Task brief:
Pick out each line below containing "Obligations".

Data extract:

───

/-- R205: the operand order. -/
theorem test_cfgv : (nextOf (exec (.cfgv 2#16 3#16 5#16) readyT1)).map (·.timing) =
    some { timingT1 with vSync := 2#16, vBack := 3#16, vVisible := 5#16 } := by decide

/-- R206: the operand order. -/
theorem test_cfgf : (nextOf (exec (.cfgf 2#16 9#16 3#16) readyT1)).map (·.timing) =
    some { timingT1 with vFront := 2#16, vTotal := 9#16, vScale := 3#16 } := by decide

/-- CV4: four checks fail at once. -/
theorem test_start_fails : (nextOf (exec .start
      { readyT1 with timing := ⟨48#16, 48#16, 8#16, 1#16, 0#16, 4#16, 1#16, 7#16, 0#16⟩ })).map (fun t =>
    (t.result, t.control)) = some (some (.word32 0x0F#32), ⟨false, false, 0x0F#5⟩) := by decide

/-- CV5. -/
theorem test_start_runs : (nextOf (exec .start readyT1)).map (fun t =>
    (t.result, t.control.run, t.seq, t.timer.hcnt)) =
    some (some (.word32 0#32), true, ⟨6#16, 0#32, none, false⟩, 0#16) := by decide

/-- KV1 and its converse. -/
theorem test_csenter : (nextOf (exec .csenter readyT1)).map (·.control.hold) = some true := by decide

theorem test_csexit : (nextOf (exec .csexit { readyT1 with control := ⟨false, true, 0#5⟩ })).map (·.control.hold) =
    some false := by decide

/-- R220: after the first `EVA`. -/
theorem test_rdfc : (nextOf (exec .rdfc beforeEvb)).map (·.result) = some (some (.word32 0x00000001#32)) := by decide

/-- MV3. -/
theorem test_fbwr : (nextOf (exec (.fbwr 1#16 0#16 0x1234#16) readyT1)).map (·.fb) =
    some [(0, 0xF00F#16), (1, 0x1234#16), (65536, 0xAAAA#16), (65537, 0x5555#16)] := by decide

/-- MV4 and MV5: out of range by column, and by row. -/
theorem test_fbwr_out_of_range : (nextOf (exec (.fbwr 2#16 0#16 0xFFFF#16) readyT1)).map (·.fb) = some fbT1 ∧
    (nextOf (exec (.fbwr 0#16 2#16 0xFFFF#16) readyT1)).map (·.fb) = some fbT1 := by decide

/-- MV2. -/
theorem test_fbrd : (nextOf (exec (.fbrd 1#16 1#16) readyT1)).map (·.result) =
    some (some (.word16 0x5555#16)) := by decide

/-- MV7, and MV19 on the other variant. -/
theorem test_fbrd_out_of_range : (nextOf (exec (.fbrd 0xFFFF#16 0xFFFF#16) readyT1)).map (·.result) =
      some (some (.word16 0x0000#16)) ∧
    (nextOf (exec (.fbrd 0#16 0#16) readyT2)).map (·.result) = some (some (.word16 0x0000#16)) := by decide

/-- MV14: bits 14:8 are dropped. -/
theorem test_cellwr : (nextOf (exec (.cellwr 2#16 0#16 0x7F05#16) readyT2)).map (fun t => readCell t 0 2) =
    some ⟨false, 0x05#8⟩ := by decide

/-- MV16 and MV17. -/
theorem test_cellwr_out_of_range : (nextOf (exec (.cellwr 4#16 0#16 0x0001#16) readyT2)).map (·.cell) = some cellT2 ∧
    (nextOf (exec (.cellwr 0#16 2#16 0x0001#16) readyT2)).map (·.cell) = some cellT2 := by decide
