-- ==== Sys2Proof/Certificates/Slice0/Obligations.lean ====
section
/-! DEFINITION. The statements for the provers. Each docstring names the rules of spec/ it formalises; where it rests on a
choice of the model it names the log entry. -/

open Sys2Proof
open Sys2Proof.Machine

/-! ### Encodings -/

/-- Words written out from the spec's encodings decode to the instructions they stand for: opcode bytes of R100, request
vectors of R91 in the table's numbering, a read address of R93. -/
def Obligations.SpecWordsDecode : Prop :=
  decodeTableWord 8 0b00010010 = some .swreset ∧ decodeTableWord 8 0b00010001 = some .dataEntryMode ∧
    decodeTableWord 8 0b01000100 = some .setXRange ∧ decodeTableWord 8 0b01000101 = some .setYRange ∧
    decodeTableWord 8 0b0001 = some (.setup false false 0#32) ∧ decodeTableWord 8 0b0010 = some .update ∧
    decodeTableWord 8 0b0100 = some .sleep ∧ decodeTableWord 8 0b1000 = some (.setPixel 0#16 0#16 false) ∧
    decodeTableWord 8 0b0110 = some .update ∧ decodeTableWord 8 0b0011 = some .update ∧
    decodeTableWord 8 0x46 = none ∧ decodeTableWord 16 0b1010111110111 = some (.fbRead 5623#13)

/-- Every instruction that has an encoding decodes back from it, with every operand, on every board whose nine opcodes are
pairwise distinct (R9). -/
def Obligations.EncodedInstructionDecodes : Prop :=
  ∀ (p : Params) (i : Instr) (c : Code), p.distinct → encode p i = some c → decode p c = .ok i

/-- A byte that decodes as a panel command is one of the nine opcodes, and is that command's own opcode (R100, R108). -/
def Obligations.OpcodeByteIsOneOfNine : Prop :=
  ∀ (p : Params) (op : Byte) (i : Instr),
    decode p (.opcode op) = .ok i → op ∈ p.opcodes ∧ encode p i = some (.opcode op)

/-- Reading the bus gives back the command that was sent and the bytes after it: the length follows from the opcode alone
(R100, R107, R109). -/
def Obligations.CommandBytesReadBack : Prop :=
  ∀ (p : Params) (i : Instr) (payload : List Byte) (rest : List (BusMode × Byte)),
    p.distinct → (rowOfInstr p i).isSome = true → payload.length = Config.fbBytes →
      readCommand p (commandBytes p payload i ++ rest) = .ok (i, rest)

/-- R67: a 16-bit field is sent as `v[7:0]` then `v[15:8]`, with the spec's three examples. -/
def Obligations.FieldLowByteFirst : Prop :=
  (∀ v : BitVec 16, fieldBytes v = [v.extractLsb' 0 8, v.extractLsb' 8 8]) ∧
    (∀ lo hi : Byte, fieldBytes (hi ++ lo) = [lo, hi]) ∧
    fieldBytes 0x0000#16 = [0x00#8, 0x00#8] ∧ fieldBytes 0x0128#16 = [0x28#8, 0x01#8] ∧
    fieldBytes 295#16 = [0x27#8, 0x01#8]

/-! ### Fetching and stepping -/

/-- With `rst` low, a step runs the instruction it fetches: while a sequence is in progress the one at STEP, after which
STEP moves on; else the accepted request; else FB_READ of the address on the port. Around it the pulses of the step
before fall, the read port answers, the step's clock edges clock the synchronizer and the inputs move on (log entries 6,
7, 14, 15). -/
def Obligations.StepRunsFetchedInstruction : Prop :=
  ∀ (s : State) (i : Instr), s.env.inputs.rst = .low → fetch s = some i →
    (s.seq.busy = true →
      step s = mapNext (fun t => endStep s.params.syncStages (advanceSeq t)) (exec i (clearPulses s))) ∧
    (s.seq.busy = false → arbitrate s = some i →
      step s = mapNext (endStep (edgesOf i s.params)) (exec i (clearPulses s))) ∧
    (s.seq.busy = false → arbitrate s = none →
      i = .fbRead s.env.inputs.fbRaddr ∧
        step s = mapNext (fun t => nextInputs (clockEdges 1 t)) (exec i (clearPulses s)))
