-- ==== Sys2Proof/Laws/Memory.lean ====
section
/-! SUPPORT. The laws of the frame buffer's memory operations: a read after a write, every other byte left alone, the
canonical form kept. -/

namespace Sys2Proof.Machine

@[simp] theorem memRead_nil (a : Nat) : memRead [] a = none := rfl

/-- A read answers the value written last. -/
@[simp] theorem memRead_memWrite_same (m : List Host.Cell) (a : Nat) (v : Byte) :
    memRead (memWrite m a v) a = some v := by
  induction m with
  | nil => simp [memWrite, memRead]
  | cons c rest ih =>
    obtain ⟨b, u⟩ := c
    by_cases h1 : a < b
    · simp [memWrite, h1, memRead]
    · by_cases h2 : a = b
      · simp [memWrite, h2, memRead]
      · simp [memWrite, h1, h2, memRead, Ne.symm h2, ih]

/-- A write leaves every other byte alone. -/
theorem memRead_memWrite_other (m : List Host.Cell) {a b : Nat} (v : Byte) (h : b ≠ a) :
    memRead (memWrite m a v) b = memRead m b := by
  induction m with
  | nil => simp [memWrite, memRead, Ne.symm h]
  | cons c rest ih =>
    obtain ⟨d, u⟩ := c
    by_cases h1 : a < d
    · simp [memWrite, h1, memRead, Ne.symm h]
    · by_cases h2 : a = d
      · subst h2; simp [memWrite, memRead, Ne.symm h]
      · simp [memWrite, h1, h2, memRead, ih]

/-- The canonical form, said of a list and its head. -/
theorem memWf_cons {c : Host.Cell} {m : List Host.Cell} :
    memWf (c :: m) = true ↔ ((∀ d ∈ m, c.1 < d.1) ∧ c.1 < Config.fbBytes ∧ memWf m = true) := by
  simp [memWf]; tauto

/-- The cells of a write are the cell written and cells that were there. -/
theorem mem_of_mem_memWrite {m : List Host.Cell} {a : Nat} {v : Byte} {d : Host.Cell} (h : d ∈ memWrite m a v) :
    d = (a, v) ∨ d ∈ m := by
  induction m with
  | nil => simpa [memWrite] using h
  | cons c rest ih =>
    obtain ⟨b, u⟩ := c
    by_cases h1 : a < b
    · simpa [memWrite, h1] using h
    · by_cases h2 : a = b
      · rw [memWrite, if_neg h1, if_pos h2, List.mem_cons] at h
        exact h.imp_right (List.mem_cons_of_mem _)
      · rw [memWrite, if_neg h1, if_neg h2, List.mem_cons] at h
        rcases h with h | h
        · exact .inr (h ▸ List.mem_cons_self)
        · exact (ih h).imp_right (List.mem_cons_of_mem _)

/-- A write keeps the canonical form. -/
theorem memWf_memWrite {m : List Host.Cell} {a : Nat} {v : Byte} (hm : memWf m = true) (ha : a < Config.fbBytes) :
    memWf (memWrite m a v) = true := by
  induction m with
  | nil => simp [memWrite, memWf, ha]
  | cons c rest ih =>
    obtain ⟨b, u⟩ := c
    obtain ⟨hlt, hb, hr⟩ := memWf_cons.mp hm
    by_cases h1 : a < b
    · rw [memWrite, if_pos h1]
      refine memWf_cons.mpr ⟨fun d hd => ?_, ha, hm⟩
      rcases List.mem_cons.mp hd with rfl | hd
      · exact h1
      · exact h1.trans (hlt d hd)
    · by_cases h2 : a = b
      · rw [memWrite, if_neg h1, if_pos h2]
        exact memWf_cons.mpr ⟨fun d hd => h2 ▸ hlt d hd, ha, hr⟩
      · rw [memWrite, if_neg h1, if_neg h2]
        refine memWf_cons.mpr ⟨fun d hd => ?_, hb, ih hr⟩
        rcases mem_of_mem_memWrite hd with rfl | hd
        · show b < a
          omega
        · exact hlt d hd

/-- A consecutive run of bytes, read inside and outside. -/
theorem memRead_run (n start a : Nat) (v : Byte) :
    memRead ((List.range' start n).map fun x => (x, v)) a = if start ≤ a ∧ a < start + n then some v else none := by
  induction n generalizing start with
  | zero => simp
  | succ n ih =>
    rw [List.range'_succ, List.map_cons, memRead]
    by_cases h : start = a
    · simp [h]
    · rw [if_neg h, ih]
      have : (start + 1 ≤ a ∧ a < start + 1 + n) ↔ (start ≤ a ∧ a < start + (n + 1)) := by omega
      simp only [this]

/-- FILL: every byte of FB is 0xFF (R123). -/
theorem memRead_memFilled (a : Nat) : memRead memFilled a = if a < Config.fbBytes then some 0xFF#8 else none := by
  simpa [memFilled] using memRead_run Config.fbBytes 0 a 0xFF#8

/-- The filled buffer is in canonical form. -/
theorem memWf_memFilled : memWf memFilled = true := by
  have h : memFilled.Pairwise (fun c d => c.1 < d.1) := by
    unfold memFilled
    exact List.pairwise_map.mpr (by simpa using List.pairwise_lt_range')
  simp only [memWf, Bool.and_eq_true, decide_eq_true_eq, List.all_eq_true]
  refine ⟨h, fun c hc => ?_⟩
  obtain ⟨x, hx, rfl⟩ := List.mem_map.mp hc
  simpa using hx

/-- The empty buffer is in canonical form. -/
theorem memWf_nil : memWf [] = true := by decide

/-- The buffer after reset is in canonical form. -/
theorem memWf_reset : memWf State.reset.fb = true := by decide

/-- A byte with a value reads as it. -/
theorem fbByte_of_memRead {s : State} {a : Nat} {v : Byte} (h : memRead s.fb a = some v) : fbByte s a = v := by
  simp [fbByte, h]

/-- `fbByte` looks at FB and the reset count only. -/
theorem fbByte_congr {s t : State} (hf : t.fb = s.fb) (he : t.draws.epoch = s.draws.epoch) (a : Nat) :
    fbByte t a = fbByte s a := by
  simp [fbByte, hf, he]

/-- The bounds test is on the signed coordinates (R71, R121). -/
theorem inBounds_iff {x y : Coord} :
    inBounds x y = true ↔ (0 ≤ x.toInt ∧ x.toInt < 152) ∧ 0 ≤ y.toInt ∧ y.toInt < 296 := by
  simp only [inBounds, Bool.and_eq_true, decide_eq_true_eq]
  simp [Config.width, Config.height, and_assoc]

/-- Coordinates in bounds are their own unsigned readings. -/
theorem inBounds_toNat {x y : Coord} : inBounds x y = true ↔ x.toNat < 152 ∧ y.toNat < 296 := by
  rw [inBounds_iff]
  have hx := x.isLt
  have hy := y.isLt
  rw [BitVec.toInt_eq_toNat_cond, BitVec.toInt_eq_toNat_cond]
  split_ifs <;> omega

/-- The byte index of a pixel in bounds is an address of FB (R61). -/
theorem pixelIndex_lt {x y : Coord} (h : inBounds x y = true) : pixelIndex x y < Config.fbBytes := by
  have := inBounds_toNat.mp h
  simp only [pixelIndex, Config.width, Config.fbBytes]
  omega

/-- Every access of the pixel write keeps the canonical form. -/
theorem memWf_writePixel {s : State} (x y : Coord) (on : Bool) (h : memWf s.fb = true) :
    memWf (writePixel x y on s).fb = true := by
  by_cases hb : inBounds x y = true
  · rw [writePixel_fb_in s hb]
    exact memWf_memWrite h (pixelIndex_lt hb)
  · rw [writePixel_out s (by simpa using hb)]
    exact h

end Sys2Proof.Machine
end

───

Solution to the problem:
-- ==== Sys2Proof/Certificates/Slice0/Obligations.lean ====
def Obligations.SpecWordsDecode : Prop :=
def Obligations.EncodedInstructionDecodes : Prop :=
def Obligations.OpcodeByteIsOneOfNine : Prop :=
def Obligations.CommandBytesReadBack : Prop :=
def Obligations.FieldLowByteFirst : Prop :=
def Obligations.StepRunsFetchedInstruction : Prop :=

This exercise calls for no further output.